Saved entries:

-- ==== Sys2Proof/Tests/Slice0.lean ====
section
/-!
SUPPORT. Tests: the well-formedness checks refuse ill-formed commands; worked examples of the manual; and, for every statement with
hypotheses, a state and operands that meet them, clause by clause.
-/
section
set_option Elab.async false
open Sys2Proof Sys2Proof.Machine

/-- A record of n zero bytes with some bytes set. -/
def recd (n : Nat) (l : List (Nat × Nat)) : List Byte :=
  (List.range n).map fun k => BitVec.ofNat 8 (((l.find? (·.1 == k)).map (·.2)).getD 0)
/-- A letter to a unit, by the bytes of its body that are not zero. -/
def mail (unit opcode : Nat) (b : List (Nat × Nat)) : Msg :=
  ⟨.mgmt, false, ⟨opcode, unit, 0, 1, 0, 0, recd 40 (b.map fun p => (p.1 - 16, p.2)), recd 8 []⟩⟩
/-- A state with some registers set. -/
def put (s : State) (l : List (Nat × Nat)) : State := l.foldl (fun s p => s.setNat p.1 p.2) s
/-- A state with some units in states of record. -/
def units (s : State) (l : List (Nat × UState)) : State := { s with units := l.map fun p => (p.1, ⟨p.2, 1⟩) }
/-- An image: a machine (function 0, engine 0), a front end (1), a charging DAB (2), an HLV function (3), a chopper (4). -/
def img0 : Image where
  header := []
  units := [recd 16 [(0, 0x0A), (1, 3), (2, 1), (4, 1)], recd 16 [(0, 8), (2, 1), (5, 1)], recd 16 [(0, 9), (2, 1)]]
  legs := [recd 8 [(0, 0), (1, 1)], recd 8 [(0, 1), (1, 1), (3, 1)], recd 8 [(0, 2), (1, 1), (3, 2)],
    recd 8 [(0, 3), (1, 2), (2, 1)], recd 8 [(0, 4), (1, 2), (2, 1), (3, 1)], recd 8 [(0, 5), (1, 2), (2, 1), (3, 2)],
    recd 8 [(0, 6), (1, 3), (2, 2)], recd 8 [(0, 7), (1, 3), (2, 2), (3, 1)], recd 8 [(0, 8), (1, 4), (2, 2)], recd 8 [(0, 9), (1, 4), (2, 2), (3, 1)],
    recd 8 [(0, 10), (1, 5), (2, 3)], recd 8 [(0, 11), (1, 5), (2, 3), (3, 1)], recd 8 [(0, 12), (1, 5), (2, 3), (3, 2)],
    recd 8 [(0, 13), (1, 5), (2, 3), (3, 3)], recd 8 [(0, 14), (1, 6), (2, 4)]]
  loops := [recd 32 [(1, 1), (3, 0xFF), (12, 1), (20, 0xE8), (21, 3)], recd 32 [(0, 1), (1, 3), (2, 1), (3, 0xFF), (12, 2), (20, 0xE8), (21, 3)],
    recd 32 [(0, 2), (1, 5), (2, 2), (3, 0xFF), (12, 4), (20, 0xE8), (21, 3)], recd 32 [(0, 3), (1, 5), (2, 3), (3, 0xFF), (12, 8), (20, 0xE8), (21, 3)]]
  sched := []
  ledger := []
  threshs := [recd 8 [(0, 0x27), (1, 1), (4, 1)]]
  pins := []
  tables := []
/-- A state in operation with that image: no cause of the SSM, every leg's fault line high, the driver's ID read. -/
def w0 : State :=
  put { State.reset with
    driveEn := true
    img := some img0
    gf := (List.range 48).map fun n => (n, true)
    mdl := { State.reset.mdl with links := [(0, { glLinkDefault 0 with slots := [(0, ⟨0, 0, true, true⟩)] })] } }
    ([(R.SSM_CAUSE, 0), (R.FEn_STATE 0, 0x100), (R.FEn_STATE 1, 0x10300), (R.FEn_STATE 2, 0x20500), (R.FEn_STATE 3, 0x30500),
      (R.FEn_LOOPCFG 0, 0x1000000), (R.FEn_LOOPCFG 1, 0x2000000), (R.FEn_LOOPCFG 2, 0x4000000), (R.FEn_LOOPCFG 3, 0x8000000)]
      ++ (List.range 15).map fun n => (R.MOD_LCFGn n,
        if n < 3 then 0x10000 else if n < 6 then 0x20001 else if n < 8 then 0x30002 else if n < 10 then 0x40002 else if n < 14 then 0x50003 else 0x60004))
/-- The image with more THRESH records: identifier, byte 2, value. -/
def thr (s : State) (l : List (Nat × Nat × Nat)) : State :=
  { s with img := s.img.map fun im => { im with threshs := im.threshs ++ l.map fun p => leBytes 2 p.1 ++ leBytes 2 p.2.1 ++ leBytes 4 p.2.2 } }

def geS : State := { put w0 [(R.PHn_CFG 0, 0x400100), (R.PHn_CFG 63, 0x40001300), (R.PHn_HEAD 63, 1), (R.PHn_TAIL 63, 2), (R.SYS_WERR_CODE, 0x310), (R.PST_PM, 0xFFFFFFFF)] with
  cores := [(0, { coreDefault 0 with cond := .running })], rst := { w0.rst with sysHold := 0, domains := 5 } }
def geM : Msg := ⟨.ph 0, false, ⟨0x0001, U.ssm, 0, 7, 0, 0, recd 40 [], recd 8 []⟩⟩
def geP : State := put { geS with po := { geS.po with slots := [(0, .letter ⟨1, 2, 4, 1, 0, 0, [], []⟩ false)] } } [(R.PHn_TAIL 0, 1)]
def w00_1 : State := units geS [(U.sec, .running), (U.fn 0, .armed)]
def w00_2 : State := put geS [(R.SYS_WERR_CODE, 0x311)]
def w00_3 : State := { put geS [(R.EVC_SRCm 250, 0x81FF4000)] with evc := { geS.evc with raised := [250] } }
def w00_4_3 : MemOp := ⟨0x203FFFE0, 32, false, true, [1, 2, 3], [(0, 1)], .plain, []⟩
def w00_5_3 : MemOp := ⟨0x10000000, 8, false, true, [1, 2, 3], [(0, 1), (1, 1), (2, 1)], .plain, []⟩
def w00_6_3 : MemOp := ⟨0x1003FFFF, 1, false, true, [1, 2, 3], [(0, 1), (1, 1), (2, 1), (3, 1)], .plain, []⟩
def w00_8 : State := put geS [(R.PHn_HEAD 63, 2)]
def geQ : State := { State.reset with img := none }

TASK STATEMENT: Look above for the line that contains "(List.range n).map fun". Starting there, transcribe every line exactly until you have copied the line that contains "def put (s : State)".

OUTPUT OF THE EXERCISE:
  (List.range n).map fun k => BitVec.ofNat 8 (((l.find? (·.1 == k)).map (·.2)).getD 0)
/-- A letter to a unit, by the bytes of its body that are not zero. -/
def mail (unit opcode : Nat) (b : List (Nat × Nat)) : Msg :=
  ⟨.mgmt, false, ⟨opcode, unit, 0, 1, 0, 0, recd 40 (b.map fun p => (p.1 - 16, p.2)), recd 8 []⟩⟩
/-- A state with some registers set. -/
def put (s : State) (l : List (Nat × Nat)) : State := l.foldl (fun s p => s.setNat p.1 p.2) s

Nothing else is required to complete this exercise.